Got Sages?


There is a saying in the East, “when the Sage points to the moon, all the idiot sees is the finger”.  And in America, another finger is poking us in our eyes so we don’t even see it, let alone the moon.  For those who may be challenged by metaphor, this means that in spite of the fact that we have many Sages (smart people) there are those (people with other agendas) who are distracting us by telling us to watch the finger (unimportant  news).  Then they use another finger to poke us in the eye before we can see the moon (the moon being “the important stuff”).
I know, it’s a long way around to say that we are being distracted from “what’s really going on” by unimportant news.  Unimportant news like; Sarah Palin writing on her hand, kids talking to pilots in New York, misguided political bloviaters making ridiculous comments, Congressional tickling, and Rahm Emanuel confronting Congressmen in the men’s shower. 
So what is important news?  How about tax payers footing the bill of a major bailout of financial companies, whose exec’s are still doing the same things that broke us in the first place?  How about the working family not sharing in the improved productivity gains in which they’ve participated for the last three decades.  How about health care reform that is so politicized, cluttered and confused that the average person can’t make sense of it.
So where are the true Sages?  Those who can point to the moon and say, “that’s what’s really important”.  I’m afraid they’re all gone.  They’re gone because we have reached what Andy Grove of Intel Corporation fame, called an “inflection point”.  Think of it as a turning point. When a profound change is at hand.  Profound change can be positive or negative. 
At this critical point, I don’t think anyone knows which it is or what to do.  The scary thing about inflection points is that the change is so profound that old wisdom doesn’t apply any longer.  Anybody’s guess is equivalent to anyone else’s.  So how do we judge who to believe and who to ignore?
Looking to the East again, they have another saying that I think applies here:  “Those who say don’t know and those who know don’t say”.  So I immediately suspect anyone who tells me, in no uncertain terms, that they have the answers.  They may have had the answers before we reached this point.  But their answers are what got us here.  I don’t want any more of their answers.

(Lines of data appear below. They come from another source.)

/-- The halt-cause set is non-empty exactly in HALTED (R111); the node has an address, 1..16, exactly when it is not
UNADDRESSED; the lock stage fits the node state; a commit is pending only in SYNCING or RUNNING (R133); the schedule is
empty and both strobes low outside RUNNING (section 3.1, R64); the monitors are idle in UNADDRESSED and STANDBY (R74). -/
def NodeConsistent (s : State) : Prop :=
  (s.ncu.causes.isEmpty = decide (s.ncu.state ≠ .halted)) ∧
    (s.ciu.address.isNone = decide (s.ncu.state = .unaddressed)) ∧
    (∀ a, s.ciu.address = some a → 1 ≤ a.toNat ∧ a.toNat ≤ 16) ∧
    LockFits s ∧
    (s.bks.pending.isSome → s.ncu.state = .syncing ∨ s.ncu.state = .running) ∧
    (s.ncu.state ≠ .running → s.esu.schedule = [] ∧ s.esu.pulses = { s0 := none, s1 := none }) ∧
    (s.ncu.state.monitors = false → s.fbm.monitors = monitorsIdle)

/-! ## Banks (R128) -/

/-- The active bank passes V1 to V7, and so does the shadow while a commit is pending (R128, R135). -/
def BanksValid (s : State) : Prop :=
  validate s.activeBank = none ∧ (s.bks.pending.isSome → validate s.shadowBank = none)

/-! ## Legs (Table 9, R36, R37, R112) -/

/-- A set field that Table 9 says is non-empty is so. -/
def LegCond.setsFilled : LegCond → Bool
  | .off => true
  | .on _ _ _ _ _ => true
  | .gap _ _ _ => true
  | .heldOff h => !h.isEmpty
  | .safe cs _ _ => !cs.isEmpty

/-- The leg neither drives nor waits to drive its lower switch (R36). -/
def LegCond.sparesLower : LegCond → Bool
  | .off => true
  | .on side _ _ _ _ => decide (side = .upper)
  | .gap sw _ _ => decide (sw = .upper)
  | .heldOff _ => true
  | .safe _ .opened _ => true
  | .safe _ (.settling _ _) clamp => decide (clamp ≠ some .lower)
  | .safe _ .clamped clamp => decide (clamp ≠ some .lower)

/-- The leg is driven by no request and waits for none: it is OFF, HELD-OFF or SAFE. -/
def LegCond.unrequested : LegCond → Bool
  | .off => true
  | .on _ _ _ _ _ => false
  | .gap _ _ _ => false
  | .heldOff _ => true
  | .safe _ _ _ => true

/-- The leg is OFF, HELD-OFF, or SAFE with phase OPEN: no output is on and none is about to be. -/
def LegCond.inert : LegCond → Bool
  | .off => true
  | .on _ _ _ _ _ => false
  | .gap _ _ _ => false
  | .heldOff _ => true
  | .safe _ .opened _ => true
  | .safe _ (.settling _ _) _ => false
  | .safe _ .clamped _ => false

/-- One leg's condition fits its mode and the node state: sets filled as Table 9 says, a DISABLED leg OFF (R37), a
SINGLE leg without its lower switch (R36), only RUNNING legs driven by requests, and no clamp in UNADDRESSED or STANDBY
(R44, R47, R112). -/
def LegFits (l : LegId) (s : State) : Prop :=
  (s.leg l).cond.setsFilled = true ∧
    (s.legEnabled l = false → (s.leg l).cond = .off) ∧
    ((s.legParams l).mode = .single → (s.leg l).cond.sparesLower = true) ∧
    (s.ncu.state ≠ .running → (s.leg l).cond.unrequested = true) ∧
    (s.ncu.state.forbidsClamp = true → (s.leg l).cond.inert = true)

/-- Every leg fits. -/
def LegsFit (s : State) : Prop := ∀ l, LegFits l s

/-! ## The schedule (R56) -/

/-- How far an entry's DUE lies ahead of node time. -/
def aheadOf (now : Time) (e : SchedEntry) : Nat := (e.due - now).toNat

/-- Entries in non-decreasing due-time order. -/
def dueOrdered (now : Time) : List SchedEntry → Prop
  | [] => True
  | [_] => True
  | e :: x :: rest => aheadOf now e ≤ aheadOf now x ∧ dueOrdered now (x :: rest)

/-- No two entries with the same destination and due time. -/
def destDistinct : List SchedEntry → Prop
  | [] => True
  | e :: rest => (∀ x ∈ rest, ¬(x.work.dest = e.work.dest ∧ x.due = e.due)) ∧ destDistinct rest

/-- The schedule is in due-time order, every DUE lies less than 2^31 ticks ahead, and no two entries have the same
destination and due time (R56). -/
def ScheduleOrdered (s : State) : Prop :=
  dueOrdered s.now s.esu.schedule ∧ (∀ e ∈ s.esu.schedule, aheadOf s.now e < 2 ^ 31) ∧ destDistinct s.esu.schedule

/-! ## What a command leaves unchanged -/

/-- From `s` to `t` only the LGE, the monitors and the feedback counters may change. -/
structure SameButLegs (s t : State) : Prop where
  ctu : t.ctu = s.ctu
  esu : t.esu = s.esu
  pru : t.pru = s.pru
  bks : t.bks = s.bks
  rpu : t.rpu = s.rpu
  mgu : t.mgu = s.mgu
  ncu : t.ncu = s.ncu
  ciu : t.ciu = s.ciu
  pins : t.pins = s.pins
  pending : t.pending = s.pending
  freeIndex : t.freeIndex = s.freeIndex
  edgeCounts : t.fbm.edgeCounts = s.fbm.edgeCounts

/-- From `s` to `t` only the RPU, the EDGE counts and the feedback counters may change. -/
structure SameButReports (s t : State) : Prop where
  ctu : t.ctu = s.ctu
  esu : t.esu = s.esu
  lge : t.lge = s.lge
  pru : t.pru = s.pru
  bks : t.bks = s.bks
  mgu : t.mgu = s.mgu
  ncu : t.ncu = s.ncu
  ciu : t.ciu = s.ciu
  pins : t.pins = s.pins
  pending : t.pending = s.pending
  freeIndex : t.freeIndex = s.freeIndex
  monitors : t.fbm.monitors = s.fbm.monitors

/-- From `s` to `t` the node's own blocks may change; time, pins, ports, response store, banks and queue may not. -/
structure SameOutside (s t : State) : Prop where
  now : t.now = s.now
  pins : t.pins = s.pins
  ciu : t.ciu = s.ciu
  mgu : t.mgu = s.mgu
  bankA : t.bks.bankA = s.bks.bankA
  bankB : t.bks.bankB = s.bks.bankB
  pending : t.pending = s.pending
  freeIndex : t.freeIndex = s.freeIndex

/-- What a monitor becomes when its switch is commanded to `level` at `now`, its input showing `shown` (R75, R82, R86):
IDLE stays; with CONFIRM-WINDOW 0 it is IDLE; QUIET when the input shows the level; otherwise a watch. -/
def monitorAfter (p : LegRecord) (m : Monitor) (shown level : Bool) (now : Time) : Monitor :=
  match m with
  | .idle => .idle
  | _ =>
    if p.confirmWindow = 0 then .idle
    else if shown = level then .quiet
    else .watching level now (now + p.confirmWindow.setWidth 32)

/-- From `s` to `t` leg `l`'s monitors follow its outputs: a switch whose output is the same keeps its monitor, and one
whose output changed has the monitor R75 gives. -/
def MonitorsFollow (l : LegId) (s t : State) : Prop :=
  ∀ sw, t.monitor l sw =
    if t.commanded l sw = s.commanded l sw then s.monitor l sw
    else monitorAfter (s.legParams l) (s.monitor l sw) (s.feedbackOn l sw) (t.commanded l sw) s.now

/-- From `s` to `t` only leg `l`'s record, its monitors and the counters "requests refused", "deferred replaced" and
"watches replaced" may change. -/
structure LegFrame (l : LegId) (s t : State) : Prop where
  blocks : SameButLegs s t
  legs : ∀ k, k ≠ l → t.leg k = s.leg k
  monitors : ∀ k sw, k ≠ l → t.monitor k sw = s.monitor k sw
  confirmFailures : t.fbm.counters.confirmFailures = s.fbm.counters.confirmFailures
  disagreements : t.fbm.counters.disagreements = s.fbm.counters.disagreements
  edgeOverruns : t.fbm.counters.edgeOverruns = s.fbm.counters.edgeOverruns

/-- Whether the change of a switch's output from `s` to `t` replaces a watch: one is open on it, and CONFIRM-WINDOW is
not 0, with which the watch would be closed and none opened (R75, R86). -/
def watchReplaced (l : LegId) (sw : Switch) (s t : State) : Bool :=
  decide (t.commanded l sw ≠ s.commanded l sw) && decide ((s.legParams l).confirmWindow ≠ 0) &&
    match s.monitor l sw with
    | .watching _ _ _ => true
    | _ => false

/-- From `s` to `t` "watches replaced" has increased by 1 for each switch of leg `l` whose open watch was replaced
(R75). -/
def WatchesReplaced (l : LegId) (s t : State) : Prop :=
  t.fbm.counters.watchesReplaced =
    satAdd s.fbm.counters.watchesReplaced
      ((watchReplaced l .upper s t).toNat + (watchReplaced l .lower s t).toNat)

/-! ## Decoded entries (Table 14) -/

/-- Test 1 fails: KIND-MISMATCH. -/
def FailsKind (d : Dest) (e : Entry) : Prop :=
  match d with
  | .leg _ => e.kind = .strobe
  | .strobe _ => e.kind ≠ .strobe

/-- Test 2 fails: BAD-TARGET. -/
def FailsTarget (b : Bank) (d : Dest) (e : Entry) : Prop :=
  (∃ l, d = .leg l ∧ (b.legs.get l).mode = .single ∧ e.target = .lower) ∨
    ((e.kind = .pulse ∨ e.kind = .centred) ∧ e.target = .off)

/-- Test 3 fails: BAD-OFFSET. -/
def FailsOffset (period : Half) (e : Entry) : Prop := e.kind ≠ .centred ∧ period.toNat ≤ e.offset.toNat

/-- Test 4 fails: BAD-WIDTH. -/
def FailsWidth (period : Half) (e : Entry) : Prop :=
  (e.kind = .pulse ∧ (e.width = 0 ∨ 2 * period.toNat - 1 < e.offset.toNat + e.width.toNat)) ∨
    (e.kind = .centred ∧ (e.width = 0 ∨ period.toNat < e.width.toNat))

/-! ## Validation (R132) -/

/-- Where a record stands in the examination order LEG 0..5, STROBE 0..1, PROTECTION 0..3. -/
def RecordName.place : RecordName → Nat
  | .leg l => legIndex l
  | .strobe x => 6 + strobeIndex x
  | .prot n => 8 + chanIndex n
  | .node => 12

/-- A bank fails check V`v` at the record named. -/
def FailsCheck (b : Bank) (v : Nat) : RecordName → Prop
  | .leg l =>
    (b.legs.get l).mode.enabled = true ∧
      ((v = 1 ∧ (b.legs.get l).address ≠ 0 ∧
          ∃ k, legIndex k < legIndex l ∧ (b.legs.get k).mode.enabled = true ∧
            (b.legs.get k).address = (b.legs.get l).address) ∨
        (v = 2 ∧ (b.legs.get l).address = 0) ∨
        (v = 3 ∧ (b.legs.get l).mode = .single ∧ (b.legs.get l).safeState = .clampLower) ∨
        (v = 4 ∧ (b.legs.get l).maxOn ≠ 0 ∧ (b.legs.get l).maxOn.toNat ≤ (b.legs.get l).minOn.toNat) ∨
        (v = 5 ∧ (b.legs.get l).gapWaitsConfirm = true ∧ (b.legs.get l).confirmWindow = 0))
  | .strobe x =>
    v = 1 ∧ (b.strobes.get x).address ≠ 0 ∧
      ((∃ k, (b.legs.get k).mode.enabled = true ∧ (b.legs.get k).address = (b.strobes.get x).address) ∨
        ∃ y, strobeIndex y < strobeIndex x ∧ (b.strobes.get y).address = (b.strobes.get x).address)
  | .prot n =>
    (b.prot.get n).use = .active ∧
      ((v = 6 ∧ (b.prot.get n).action = .tripLegs ∧
          ((∀ l, (b.prot.get n).legs.get l = false) ∨
            ∃ l, (b.prot.get n).legs.get l = true ∧ (b.legs.get l).mode.enabled = false)) ∨
        (v = 7 ∧ (b.prot.get n).action = .haltNode ∧ (b.prot.get n).latch = .auto))
  | .node => False

/-! ## Conditions the statements use -/

/-- The confirm condition for turning on switch `sw` of leg `l` (R23, condition 3). -/
def ConfirmMet (l : LegId) (sw : Switch) (s : State) : Prop :=
  (s.legParams l).gapWaitsConfirm = false ∨
    ∀ c d, s.monitor l (if (s.legParams l).mode = .single then .upper else otherSwitch sw) ≠ .watching false c d

/-- LAST-OFF plus the dead time of `sw`'s side has been reached (R2, R23). -/
def DeadTimeOver (l : LegId) (sw : Switch) (s : State) : Prop :=
  (s.leg l).rested = true ∨ reached s.now ((s.leg l).lastOff + deadOf (s.legParams l) sw) = true

/-- The leg waits for switch `sw` in GAP or SETTLING with an end that has been reached (R32, R43). -/
def WaitsReached (l : LegId) (sw : Switch) (s : State) : Prop :=
  (∃ e r, (s.leg l).cond = .gap sw e r ∧ (r = true ∨ reached s.now e = true)) ∨
    ∃ cs e r, (s.leg l).cond = .safe cs (.settling e r) (some sw) ∧ (r = true ∨ reached s.now e = true)

/-- The reception of a frame ends at U: a partner is there and a frame is being received (R163). -/
def EndsAtU (s : State) : Prop := s.ciu.uPartner = true ∧ s.ciu.uRx = true

/-- A request arrives whole at U, is meant for this node, and is no retransmission (R170, R177). -/
def FreshRequest (h : ManageHead) (r : Request) (s : State) : Prop :=
  EndsAtU s ∧ (∃ a, s.ciu.address = some a ∧ (h.dest = 0 ∨ h.dest = a)) ∧
    ∀ x, s.mgu.store = some x → ¬(x.seq = h.seq ∧ x.code = r.code)

/-- The node is in SYNCING or RUNNING. -/
def Operating (s : State) : Prop := s.ncu.state = .syncing ∨ s.ncu.state = .running

/-- Offset of the candidate mark of a frame accepted now from the centre of the awaited window (R4, R5). -/
def markOffset (s : State) : Int :=
  (s.now + s.nodeParams.delayComp.setWidth 32 - (s.ctu.nominal + s.ctu.period.setWidth 32)).toInt

/-- A candidate formed now lies inside the awaited window (R5). -/
def InWindow (s : State) : Prop :=
  -(s.ctu.tolerance.toNat : Int) ≤ markOffset s ∧ markOffset s ≤ (s.ctu.tolerance.toNat : Int)

/-- The awaited window closes now (R5). -/
def WindowCloses (s : State) : Prop :=
  s.ctu.lock ≠ .none ∧ reached s.now (s.ctu.nominal + s.ctu.period.setWidth 32 + s.ctu.tolerance.setWidth 32) = true

/-- A leg of a mode has a switch that R74's condition 2 lets be monitored. -/
def MonitoredSide (m : LegMode) (sw : Switch) : Prop := m = .complementary ∨ (m = .single ∧ sw = .upper)

/-- The leg waits for switch `w` in GAP or SETTLING, its end found reached, the confirm condition being unmet then (R26,
R32, R43). -/
def WaitsConfirm (l : LegId) (w : Switch) (s : State) : Prop :=
  (∃ e, (s.leg l).cond = .gap w e true) ∨ ∃ cs e, (s.leg l).cond = .safe cs (.settling e true) (some w)

/-- From `q` to `t` an EDGE record of a watch commanded at `c` follows where it is `due`: it is created below the per-leg
limit, and counted as an overrun, and as PLACED and DROPPED of class C, at it (R83, R84). -/
def EdgeFollows (l : LegId) (sw : Switch) (direction : Bool) (c : Time) (due : Prop) (q t : State) : Prop :=
  (¬due → t = q) ∧
    (due → q.fbm.edgeCounts.get l < 2 →
      t = report (.edge l sw direction q.now ((q.now - c).setWidth 16)) q) ∧
    (due → 2 ≤ q.fbm.edgeCounts.get l →
      t = (q.setRpu { q.rpu with
            accounting := { q.rpu.accounting with
              c := { q.rpu.accounting.c with
                placed := q.rpu.accounting.c.placed + 1, dropped := q.rpu.accounting.c.dropped + 1 } } }).countFeedback
          fun k => { k with edgeOverruns := satInc k.edgeOverruns })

I voted for President Obama because I believed that he possibly could have had the answers that we needed.  Candidate Obama was so different from the past.  I saw that as a good sign.  I failed to take our dysfunctional system of government into consideration.  I missed the power that it had to resist any changes that he might have intended.  And today, I admit my reasoning was wrong.  Not because I think Mr. Obama is anything other than what he claimed to be.  But because he too, misjudged the ethical contortions necessary to get even the simplest changes made in a system corrupted by career politicians owned by powerful financial forces.
I’ve said this before.  American’s love hyperbole – Kabuki.  But this national obsession  doesn’t come free.  While we distract ourselves with sensationalized unimportant news, the Washington-Wall Street game continues uninterrupted.  Main Street is losing and we’re not even in the game.
Now we have folks gearing up for the next elections by claiming to be the real and true Sages.  They all have “great ideas” about how to fix things.  A caution here:  When it comes to selecting a true Sage, one must choose carefully.  While he or she points with one finger, watch what the other hand is doing.  There may be a finger ready to poke you in the eye.